カセットデッキにはそんなタイヤは似合いません。グリップ力のあるレーシングタイヤが必要です。
この故障原因は、アイドラーにゴムを使っている機種のみに当てはまります。歯車を使っている機種の場合は、違う箇所に原因があります。
グリースの固着(接着剤に変化する)
1980年代前半に製造されたカセットデッキに多い故障原因です。
グリースとは、部品の動きを良くするための潤滑油の一種です。潤滑油という枠の中で半固体状のものをグリースと呼びます。
年数が経つと徐々に固まっていき、最終的には固体に変化します。固体になると潤滑の能力がなくなり、むしろ接着力が高まるため、動作がまったくできない状態に陥ります。
部品を一度取り外して、固まったグリースを洗い流さなくてはならないため、少々難度の高い修理が必要です。
まとめ
いかがでしたしょうか。
カセットデッキは電気的な故障ではなく、機械的な故障が多いです。つまり、カセットデッキの修理には、電子回路の知識よりも機械系の知識が大切になってきます。
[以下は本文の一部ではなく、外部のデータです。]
-- ==== Sys2Proof/Decode.lean ====
section
/-! DEFINITION. The command decoder, total on all 2^32 words (30_encoding.md R80–R86), and after it the encoder.
A command is one 32-bit write to CMD (R88): no byte order of its own exists (20_memory.md R64). -/

namespace Sys2Proof

/-- Why a word is no command (30_encoding.md R86). All three raise ILLEGAL_COMMAND. -/
inductive Illegal where
  /-- RSV ≠ 0 (R83). -/
  | reservedBits
  /-- OPC is 0x00 or 0x07..0xFF (R84, R86). -/
  | unknownOpcode
  /-- LEN ≠ 0 in a command other than PAD (R82, R86). -/
  | lenNotZero
deriving DecidableEq, Repr

/-- OPC, `cmd[7:0]` (R81). -/
def opcField (w : Word) : BitVec 8 := w.extractLsb' 0 8

/-- LEN, `cmd[13:8]` (R82). -/
def lenBits (w : Word) : BitVec 6 := w.extractLsb' 8 6

/-- RSV, `cmd[31:14]` (R83). -/
def rsvField (w : Word) : BitVec 18 := w.extractLsb' 14 18

/-- A command without an operand: its LEN must be 0. -/
def decodePlain (i : Instr) (len : BitVec 6) : Except Illegal Instr :=
  if len = 0 then .ok i else .error .lenNotZero

/-- `decode` of 30_encoding.md R85. -/
def decode (w : Word) : Except Illegal Instr :=
  if rsvField w ≠ 0 then .error .reservedBits
  else if opcField w = 0x01 then decodePlain .init (lenBits w)
  else if opcField w = 0x02 then decodePlain .absorb (lenBits w)
  else if opcField w = 0x03 then .ok (.pad (lenBits w).toFin)
  else if opcField w = 0x04 then decodePlain .padnull (lenBits w)
  else if opcField w = 0x05 then decodePlain .extract (lenBits w)
  else if opcField w = 0x06 then decodePlain .clear (lenBits w)
  else .error .unknownOpcode

/-- The instruction the decoder reads from a table word of `nbits` bits (bits above `nbits` are 0). -/
def decodeTableWord (nbits w : Nat) : Option Instr :=
  (decode (BitVec.ofNat 32 (w % 2 ^ nbits))).toOption

/-- The OPC value of a command (R84). -/
def Instr.opcode : Instr → BitVec 8
  | .init => 0x01
  | .absorb => 0x02
  | .pad _ => 0x03
  | .padnull => 0x04
  | .extract => 0x05
  | .clear => 0x06

/-- The LEN field of a command (R82: PAD's `data_length`; 0 for every other command). -/
def Instr.lenField : Instr → BitVec 6
  | .pad len => BitVec.ofFin len
  | .init | .absorb | .padnull | .extract | .clear => 0

/-- The command's word: RSV = 0, LEN from bit 8 on, OPC (R80; R84: "0x00000003 + len·0x100"). -/
def encode (i : Instr) : Word := BitVec.ofNat 32 (i.opcode.toNat + i.lenField.toNat * 0x100)

/-- One row of the opcode map (R84): a word w selects it iff `w ∧ mask = value`. -/
structure OpcodeRow where
  mnemonic : Mnemonic
  value : Word
  mask : Word
deriving DecidableEq, Repr

/-- The opcode map of R84, row by row. -/
def opcodeMap : List OpcodeRow :=
  [⟨.init, 0x00000001, 0xFFFFFFFF⟩, ⟨.absorb, 0x00000002, 0xFFFFFFFF⟩, ⟨.pad, 0x00000003, 0xFFFFC0FF⟩] ++
  [⟨.padnull, 0x00000004, 0xFFFFFFFF⟩, ⟨.extract, 0x00000005, 0xFFFFFFFF⟩, ⟨.clear, 0x00000006, 0xFFFFFFFF⟩]

/-- R84: the word selects the row. -/
def OpcodeRow.selects (r : OpcodeRow) (w : Word) : Bool := (w &&& r.mask) == r.value

/-- The mnemonic of a command. -/
def Instr.mnemonic : Instr → Mnemonic
  | .init => .init
  | .absorb => .absorb
  | .pad _ => .pad
  | .padnull => .padnull
  | .extract => .extract
  | .clear => .clear

end Sys2Proof
end

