/-- R29: DIG_VALID is set only by an EXTRACT that the core performs in its turn, which does set it, and cleared only by
RST, which does clear it. -/
def Obligations.DigValidChangesAsStated : Prop :=
  ∀ (s t : State), step s = .next t →
    (t.digValid ≠ s.digValid →
      ((s.inputs = [] ∨ ∃ rest, s.inputs = .core :: rest) ∧ s.busy = true ∧ s.fault = false ∧
        s.pending = some .extract ∧ t.digValid = true) ∨
      ((∃ rest, s.inputs = .rst :: rest) ∧ t.digValid = false)) ∧
    ((∃ rest, s.inputs = .rst :: rest) → t.digValid = false) ∧
    ((s.inputs = [] ∨ ∃ rest, s.inputs = .core :: rest) → s.busy = true → s.fault = false →
      s.pending = some .extract → t.digValid = true)

/-- R35: COMPLETE is set to 1 by a performed PAD with len ≤ 55 or PADNULL, to 0 by a performed PAD with len ≥ 56 or by RST,
and nothing else changes it; STATUS[1] reports it. -/
def Obligations.CompleteHoldsThePadResult : Prop :=
  ∀ (s t : State), step s = .next t →
    (t.complete ≠ s.complete →
      (∃ rest, s.inputs = .rst :: rest) ∨
      ((s.inputs = [] ∨ ∃ rest, s.inputs = .core :: rest) ∧ s.busy = true ∧ s.fault = false ∧
        (s.pending = some .padnull ∨ ∃ len, s.pending = some (.pad len)))) ∧
    ((∃ rest, s.inputs = .rst :: rest) → t.complete = false) ∧
    ((s.inputs = [] ∨ ∃ rest, s.inputs = .core :: rest) → s.busy = true → s.fault = false →
      (s.pending = some .padnull → t.complete = true) ∧
      (∀ len : Fin 64, s.pending = some (.pad len) → t.complete = decide (len.val ≤ 55))) ∧
    t.status.getLsbD 1 = t.complete

/-- R240: between issue and the core step no host access changes what the command reads: either the command stays
pending and H, BLK, DIG, MLEN and PHASE stay, or a fault abandons it. -/
def Obligations.PendingCommandKeepsItsOperands : Prop :=
  ∀ (s t : State) (acc : HostAccess) (rest : List Input), s.busy = true → s.fault = false →
    s.inputs = .access acc :: rest → step s = .next t →
      SameBlock s t ∨ (t.fault = true ∧ t.pending = none ∧ t.busy = false)

/-- R241: however often the host polls STATUS, the core step that follows performs the pending command (the block is
exactly as `exec` of it leaves the block, H and the buffers included) and WAIT ends: the poll after it reads BUSY = 0. -/
def Obligations.PolledCommandIsPerformed : Prop :=
  ∀ (s : State) (i : Instr) (polls : Nat), s.Inv → s.pending = some i →
    ∃ t u, Host.Core.run Sys2Proof.core (polls + 2)
        { s with inputs := List.replicate polls (.access statusRead) ++ [.core, .access statusRead] } = .next t ∧
      exec i s = .next u ∧ SameBlock u t ∧
      t.busy = false ∧ t.fault = false ∧ t.inputs = [] ∧ ∃ v, t.reply = .word v ∧ v.getLsbD 0 = false

/-- R92, R241: a bare command in a host script, ISSUE followed by WAIT, ends for every number of polls before the core
step: the host is past its WAIT, and the block is as the performed command leaves it. How a host runs a script is the
model's choice (log entry 13). -/
def Obligations.WaitEndsAfterTheCoreStep : Prop :=
  ∀ (s : State) (i : Instr) (polls l : Nat), s.Inv → s.idle → issueFault i s = none →
    ∃ y t, System.run (commandOrder polls) ⟨⟨command l i, 0, []⟩, s⟩ = .next y ∧
      y.host.position = (command l i).length ∧
      exec i { s with pending := some i, busy := true } = .next t ∧ SameBlock t y.block ∧ y.block.busy = false ∧
      y.block.fault = false

/-- R181: loading bytes in two chunks makes the same accesses as loading them at once, so the host's buffering of a message
cannot change what is absorbed. -/
def Obligations.ChunkedLoadsAreOneLoad : Prop :=
  ∀ (off : Nat) (xs ys : List Byte),
    lineInputs (loadBlk off (xs ++ ys)) = lineInputs (loadBlk off xs) ++ lineInputs (loadBlk (off + xs.length) ys)

/-- R216: in every interleaving of a platform's instances each one ends as it would alone. How a platform holds its
instances is the model's choice (log entry 12). -/
def Obligations.InstancesAreIsolated : Prop :=
  ∀ (order : List Nat) (p q : Platform), Platform.run order p = .next q →
    q.length = p.length ∧
    ∀ (k : Nat) (b : PortedBlock), p[k]? = some b → ∃ c, q[k]? = some c ∧ c.base = b.base ∧
      Host.Core.run Sys2Proof.core (order.count k) b.block = .next c.block

/-! ## SHA-256 -/

/-- R184: after CLEAR and then EXTRACT, from every unfaulted idle state, DIG holds 32 zero bytes. -/
def Obligations.ClearThenExtractGivesZeros : Prop :=
  ∀ (s : State) (p q : Nat), s.Inv → s.idle →
    ∃ t, SafeRun (commandInputs p .clear ++ commandInputs q .extract).length
        { s with inputs := commandInputs p .clear ++ commandInputs q .extract } t ∧
      t.digValid = true ∧ ∀ i, i < 32 → t.mem.read (0x80 + i) = some 0x00

/-- R160, R139, R180: for every message m of fewer than MAX_MSG_BYTES bytes, from every unfaulted idle state and however
often each command is polled, the accesses that absorb the full blocks, pad the rest, absorb the padded blocks, extract
and clear end without a fault, with the SHA-256 digest of m in DIG and H zeroed. -/
def Obligations.ComputeGivesTheDigest : Prop :=
  ∀ (s : State) (polls : Nat → Nat) (m : List Byte), s.Inv → s.idle → m.length < s.maxMsgBytes →
    ∃ t, SafeRun (computeInputs polls m).length { s with inputs := computeInputs polls m } t ∧ t.phase = .cleared ∧ t.h = some zeroWords ∧ t.digValid = true ∧
      t.digestBytes = some (sha256 m)

/-- R180: a host that runs the script COMPUTE m, however often it polls for each command, comes to the script's end without
a fault, with the SHA-256 digest of m in its variables d[0..31]. How a host runs a script is the model's choice (log entry
13). -/
def Obligations.ComputeScriptReturnsTheDigest : Prop :=
  ∀ (s : State) (polls : Nat → Nat) (m : List Byte), s.Inv → s.idle → m.length < s.maxMsgBytes →
    ∃ y, System.run (computeOrder polls m) ⟨⟨compute m, 0, []⟩, s⟩ = .next y ∧
      y.host.position = (compute m).length ∧ y.block.fault = false ∧ y.block.phase = .cleared ∧
      ∀ i, i < 32 → lookupVar (.digest i) y.host.vars = (sha256 m)[i]?.map (·.zeroExtend 32)

/-- R160: the padded message is m, 0x80, z zero bytes and the bit count, a whole number of 64-byte blocks, with z the
least such number; it takes one block more than the full ones if n mod 64 ≤ 55 and two otherwise. -/
def Obligations.PaddedMessageIsWholeBlocks : Prop :=
  ∀ m : List Byte,
    (∃ z, paddedMessage m = m ++ [0x80] ++ List.replicate z 0x00 ++
        bytesBE64 (BitVec.ofNat 64 (8 * m.length)) ∧
      (m.length + 1 + z + 8) % 64 = 0 ∧ ∀ z', (m.length + 1 + z' + 8) % 64 = 0 → z ≤ z') ∧
    (paddedMessage m).length = 64 * (m.length / 64 + if m.length % 64 ≤ 55 then 1 else 2)
end

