-- ==== Sys2Proof/Tests/Slice0.lean ====
section
/-! SUPPORT. Tests. Expected values come from spec/: 30_encoding.md, 95_test_vectors.md (§ and row named at each test) and
the examples of the rules named. After them, one witness or more for every statement that has hypotheses. -/

namespace Sys2Proof.Tests

open Sys2Proof Sys2Proof.Machine

/-! ## Helpers -/

/-- Consecutive bytes as a memory. -/
def listing (a : Nat) : List Byte → Memory
  | [] => []
  | b :: bs => (a, b) :: listing (a + 1) bs

/-- BLK prefilled with aa (95_test_vectors.md §2.7). -/
def filled : Memory := listing 0x40 (List.replicate 64 0xaa)

/-- An idle block in a phase, with BLK prefilled and MLEN = 56. -/
def ready (p : Phase) : State :=
  { State.reset with
    phase := p
    h := match p with
      | .uninit => none
      | .cleared => some zeroWords
      | .absorbing | .paddedFinal | .paddedMore | .needNull | .done => some ivWords
    mem := filled
    complete := match p with
      | .paddedFinal | .done => true
      | .uninit | .absorbing | .paddedMore | .needNull | .cleared => false
    mlenLo := some 56
    mlenHi := some 0 }

/-- The block with a command accepted. -/
def running (i : Instr) (s : State) : State := { s with busy := true, pending := some i }

/-- The block with inputs waiting. -/
def fed (es : List Input) (s : State) : State := { s with inputs := es }

/-- A faulted block. -/
def faulted : State := raiseFault .sequence (cmdWrite 5) (ready .uninit)

/-- A block whose DIG holds a digest. -/
def withDigest : State := { ready .done with mem := filled ++ listing 0x80 (List.replicate 32 0x11), digValid := true }

/-- The padded "abc" block (95_test_vectors.md §2.2). -/
def abcBlock : List Byte := [0x61, 0x62, 0x63, 0x80] ++ List.replicate 52 0x00 ++ [0, 0, 0, 0, 0, 0, 0, 0x18]

/-- The next state, if there is one. -/
def nextState : Host.Outcome State Fault Refusal → Option State
  | .next s => some s
  | .fault _ => none
  | .refused _ => none

/-- STATUS, FINFO0 and FINFO1 after `k` steps over the inputs, from reset. -/
def record (es : List Input) : Option (Word × Word × Word) :=
  (nextState (Host.Core.run Sys2Proof.core es.length (fed es State.reset))).map fun s => (s.status, s.finfo0, s.finfo1)

def rd32 (off : BitVec 8) : Input := .access ⟨off, .w32, .read, 0⟩
def rd8 (off : BitVec 8) : Input := .access ⟨off, .w8, .read, 0⟩
def wr32 (off : BitVec 8) (v : Word) : Input := .access ⟨off, .w32, .write, v⟩
def wr8 (off : BitVec 8) (v : Word) : Input := .access ⟨off, .w8, .write, v⟩

/-! ## WellFormed refuses ill-formed lines (R89, R93) -/

theorem test_line_pad_64_refused : (AsmLine.mk .pad [64]).wellFormed = false ∧ (AsmLine.mk .pad [64]).assemble = none := by decide
theorem test_line_pad_without_operand_refused : (AsmLine.mk .pad []).wellFormed = false ∧ (AsmLine.mk .pad []).assemble = none := by decide
theorem test_line_init_with_operand_refused : (AsmLine.mk .init [0]).wellFormed = false ∧ (AsmLine.mk .init [0]).assemble = none := by decide
theorem test_line_pad_56 : (AsmLine.mk .pad [56]).assemble.map encode = some 0x00003803 := by decide
theorem test_loadblk_too_long_refused : loadBlkFits 60 [1, 2, 3, 4, 5] = false ∧ loadBlkFits 60 [1, 2, 3, 4] = true := by decide

/-! ## Decoding, words written out from R80 and R84 (95_test_vectors.md §2.11) -/

theorem test_decode_init : decode 0b00000000000000000000000000000001 = .ok .init := rfl
theorem test_decode_absorb : decode 0b00000000000000000000000000000010 = .ok .absorb := rfl
theorem test_decode_pad_3 : decode 0b00000000000000000000001100000011 = .ok (.pad 3) := rfl
theorem test_decode_pad_63 : decode 0b00000000000000000011111100000011 = .ok (.pad 63) := rfl
theorem test_decode_padnull : decode 0b00000000000000000000000000000100 = .ok .padnull := rfl
theorem test_decode_extract : decode 0b00000000000000000000000000000101 = .ok .extract := rfl
theorem test_decode_clear : decode 0b00000000000000000000000000000110 = .ok .clear := rfl
theorem test_decode_illegal_opcodes :
    decode 0x00000000 = .error .unknownOpcode ∧ decode 0x00000007 = .error .unknownOpcode ∧
    decode 0x000000ff = .error .unknownOpcode := ⟨rfl, rfl, rfl⟩
theorem test_decode_illegal_fields :
    decode 0x00004003 = .error .reservedBits ∧ decode 0x80000001 = .error .reservedBits ∧
    decode 0x00000104 = .error .lenNotZero ∧ decode 0x00000101 = .error .lenNotZero := ⟨rfl, rfl, rfl, rfl⟩
theorem test_table_word : decodeTableWord 32 0x00003703 = some (.pad 55) ∧ decodeTableWord 8 0x06 = some .clear := by decide

/-! ## Primitives (95_test_vectors.md §2.1) -/

theorem test_sigma : smallSigma0 0x12345678 = 0xe7fce6ee ∧ smallSigma1 0x12345678 = 0xa1f78649 ∧
    bigSigma0 0x12345678 = 0x66146474 ∧ bigSigma1 0x12345678 = 0x3561abda := by decide
theorem test_ch_maj : ch 0x510e527f 0x9b05688c 0x1f83d9ab = 0x1f85c98c ∧
    maj 0x6a09e667 0xbb67ae85 0x3c6ef372 = 0x3a6fe667 := by decide
theorem test_packing : be32 0x61 0x62 0x63 0x80 = 0x61626380 ∧
    bytesBE64 0x1c0 = [0, 0, 0, 0, 0, 0, 0x01, 0xc0] := by decide

/-! ## The commands -/

/-- §2.5, row 1: INIT from reset, STATUS 0x10. -/
theorem test_init : record (commandInputs 1 .init) = some (0x10, 0, 0) := by decide +kernel
/-- §2.5, row 3: INIT in DONE keeps COMPLETE, STATUS 0x12. -/
theorem test_init_keeps_complete :
    (nextState (exec .init (running .init (ready .done)))).map (·.status) = some 0x12 := by decide
/-- §2.4, row 4 (S2): the padded "abc" block. -/
theorem test_absorb_abc :
    (nextState (exec .absorb (running .absorb { ready .paddedFinal with mem := listing 0x40 abcBlock }))).map
      (fun t => (t.h, t.phase)) =
    some (some ⟨0xba7816bf, 0x8f01cfea, 0x414140de, 0x5dae2223, 0xb00361a3, 0x96177a9c, 0xb410ff61, 0xf20015ad⟩,
      .done) := by decide +kernel
/-- §2.4, row 3: every wrap-around. -/
theorem test_absorb_wraps : compress ⟨0xffffffff, 0xffffffff, 0xffffffff, 0xffffffff, 0xffffffff, 0xffffffff, 0xffffffff,
      0xffffffff⟩ (List.replicate 64 0xff) =
    ⟨0x0598127a, 0xaf11706e, 0x77401fff, 0xd730c549, 0x0b84c867, 0xa98c6ca3, 0xd7f3c0f9, 0x06a78b79⟩ := by
  decide +kernel
/-- §2.7, row PAD 55. -/
theorem test_pad_55 :
    (nextState (exec (.pad 55) (running (.pad 55) { ready .absorbing with mlenLo := some 55 }))).map
      (fun t => (t.block, t.complete, t.phase)) =
    some (some (List.replicate 55 0xaa ++ [0x80, 0, 0, 0, 0, 0, 0, 0x01, 0xb8]), true, .paddedFinal) := by decide +kernel
/-- §2.7, row PAD 56. -/
theorem test_pad_56 :
    (nextState (exec (.pad 56) (running (.pad 56) (ready .absorbing)))).map (fun t => (t.block, t.complete, t.phase)) =
    some (some (List.replicate 56 0xaa ++ [0x80, 0, 0, 0, 0, 0, 0, 0]), false, .paddedMore) := by decide +kernel
/-- §2.8, row MLEN 56. -/
theorem test_padnull :
    (nextState (exec .padnull (running .padnull (ready .needNull)))).map (fun t => (t.block, t.complete, t.phase)) =
    some (some (List.replicate 56 0x00 ++ [0, 0, 0, 0, 0, 0, 0x01, 0xc0]), true, .paddedFinal) := by decide +kernel
/-- §2.9: the bytes of H = IV, and DIG_VALID. -/
theorem test_extract :
    (nextState (exec .extract (running .extract (ready .done)))).map (fun t => (t.digestBytes, t.digValid)) =
    some (some ([0x6a, 0x09, 0xe6, 0x67, 0xbb, 0x67, 0xae, 0x85, 0x3c, 0x6e, 0xf3, 0x72, 0xa5, 0x4f, 0xf5, 0x3a] ++
      [0x51, 0x0e, 0x52, 0x7f, 0x9b, 0x05, 0x68, 0x8c, 0x1f, 0x83, 0xd9, 0xab, 0x5b, 0xe0, 0xcd, 0x19]), true) := by
  decide +kernel
/-- §2.10: CLEAR leaves H = 0 in CLEARED, and DIG_VALID and COMPLETE as they were. -/
theorem test_clear :
    (nextState (exec .clear (running .clear withDigest))).map (fun t => (t.h, t.status)) =
    some (some zeroWords, 0x6a) := by decide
オーディオというと電子回路への関心が深くなると思いますが、カセットデッキは電子回路とメカトロニクスの組み合わせです。異なる分野が入り混じっているので、壊れやすいという裏の顔を持っているのかもしれません。
機械部品の塊でもある自動車と似ていると思いますが、カセットデッキも点検なしでは使えません。特に、今回ご紹介した3つは、メンテナンスに気を遣いながら使っていく必要があります。
バッテリーが上がることと一緒で、カセットデッキも動かさないと逆に壊れますので気を付けましょう。
最後までお読みいただき、ありがとうございました。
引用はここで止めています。